Protein Aggregates Save Cells during Aging


TEHRAN (Tasnim) – As an organism ages, a gradual loss of cellular protein quality control occurs. This results in the increased production of toxic protein clumps, so-called aggregates.

Using a comprehensive approach, researchers in the teams of F.-Ulrich Hartl and Matthias Mann at the Max Planck Institute of Biochemistry (MPIB) in Martinsried near Munich now analyzed the changes in protein composition during aging.

The results published in the journal Cell show that the quantities of proteins undergo a severe shift. This also sheds new light on the origin and function of protein aggregates. The study also involves the groups of Michele Vendruscolo and Chris Dobson in Cambridge and of Richard Morimoto in Chicago.

Aging is a complex biological process which is accompanied by an increasing number of toxic protein aggregates in the cells. Scientists consider them the cause of various neurodegenerative disorders, such as Alzheimer's, Huntington's and Parkinson's disease. However, their exact role remains poorly understood.

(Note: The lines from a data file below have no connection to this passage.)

-- ==== Sys2Proof/Machine/Snapshot.lean ====
section
/-! DEFINITION. Snapshots of the counters (R13, R303, R322-R325). -/

namespace Sys2Proof.Machine

def pulseNow (e : Engine) : Engine :=
  match snapTick e with
  | some u => pulse (waitD u e)
  | none => e

/-- SNAPSHOT_PULSE: the tick of a request comes (R303, R322, R324). -/
def execSnapshotPulse (s : State) : Host.Outcome State Fault Refusal := .next (s.run pulseNow)

def readableNow (e : Engine) : Engine :=
  match e.snap.latched with
  | none => e
  | some sh =>
    -- a COUNTERS copy holds the generation until it ends (R325)
    let e := waitClk e.snap.copyTo e
    let w := e.snap.serving
    let e := askAgain { e with snap := { e.snap with cur := sh, latched := none, serving := [] } }
    each w (fun c e => match c with | some cx => complete cx stOk sh.gen e | none => e) e

/-- GENERATION_READABLE: every island has latched (R322, R324). -/
def execGenerationReadable (s : State) : Host.Outcome State Fault Refusal := .next (s.run readableNow)

def snapshotBody (cx : Cx) (p : SnapshotP) (e : Engine) : Engine :=
  if p.whn > 1 ∨ p.at_.ns ≥ 1000000000 ∨ (p.whn = 0 ∧ p.at_.sec ≠ 0) then complete cx stBadParam 0 e
  else if p.whn = 0 then askNow (some cx) e
  else if e.snap.atPend.isSome then complete cx stPortBusy 0 e
  else askAt cx (At.toNs p.at_) e

/-- SNAPSHOT at execution. -/
def goSnapshot (cx : Cx) (p : SnapshotP) : Engine → Engine := runCmd { opcode := 0x0004 } cx p.rsv noPorts (snapshotBody cx p)

/-- SNAPSHOT (R324). -/
def execSnapshot (cx : Cx) (p : SnapshotP) (s : State) : Host.Outcome State Fault Refusal :=
  .next (s.run (arrive cx (goSnapshot cx p)))

/-- A write of SNAP_CTL.GO (R322): ignored while BUSY. -/
def snapGoApply (v : Nat) (e : Engine) : Engine :=
  if bit v 0 ∧ !snapBusy e then askNow none e else e

/-- One entry of the COUNTERS table (R325). -/
def counterEntry (e : Engine) (idx : Nat) : List Word :=
  let c := isCounter (4 * idx)
  [if c then Tbl.get (fun _ => 0) e.snap.cur.counters (4 * idx) else 0, 0, wd e.snap.cur.gen,
   wd (ofB c + 2 * ofB (c && decide (islandOf (4 * idx) ∈ e.snap.cur.missedIslands)))]

end Sys2Proof.Machine
end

A collaborative team headed by F.-Ulrich Hartl at the MPIB now used the tiny nematode worm Caenorhabditis elegans (short: C. elegans) as a model organism to analyze the changes that occur in the proteome (the entirety of all proteins) during a lifespan. "The study is the most extensive of its kind in a whole organism quantifying more than 5,000 different proteins at multiple time points during aging," explains Prasad Kasturi, equally contributing first author together with Dirk Walther.

The researchers were able to show that the proteome undergoes extensive changes as the worms of age. About one third of the quantified proteins significantly change in abundance. The normal relation between different proteins, which is critical for proper cell function, is lost. This shift overwhelms the machinery of protein quality control and impairs the functionality of the proteins. This is reflected in the widespread aggregation of surplus proteins ultimately contributing to the death of the animals.

Based on these findings, the researchers also analyzed how genetically changed worms with a substantially longer or shorter lifespan manage these changes. "We found that proteome imbalance sets in earlier and is increased in short-lived worms. In contrast, long-lived worms coped much better and their proteome composition deviated less dramatically from that of young animals," as Kasturi says. Surprisingly, the long-lived worms increasingly deposited surplus and harmful proteins in insoluble aggregates, thus relieving pressure on the soluble, functional proteome. However, in contrast to the aggregates found in short-lived animals, these deposits were enriched with helper proteins -- the so-called molecular chaperones -- which apparently prevented the toxic effects normally exerted by aggregates.

"These findings demonstrate that the cells specifically accumulate chaperone-rich protein aggregates as a safety mechanism. Therefore, the aggregates seem to be an important part of healthy aging," Kasturi explains.

Indeed, it is known that insoluble protein aggregates also accumulate in the brains of healthy elderly people. So far, researchers assumed that neurodegeneration and dementia appear to be mainly caused by aberrant protein species accumulating in aggregates. This assumption may now being tested again.

"Clearly, aggregates are not always harmful. Finding ways to concentrate harmful proteins in insoluble deposits might be a useful strategy to avoid or postpone neurodegenerative diseases as we age," F.-Ulrich Hartl classifies the results.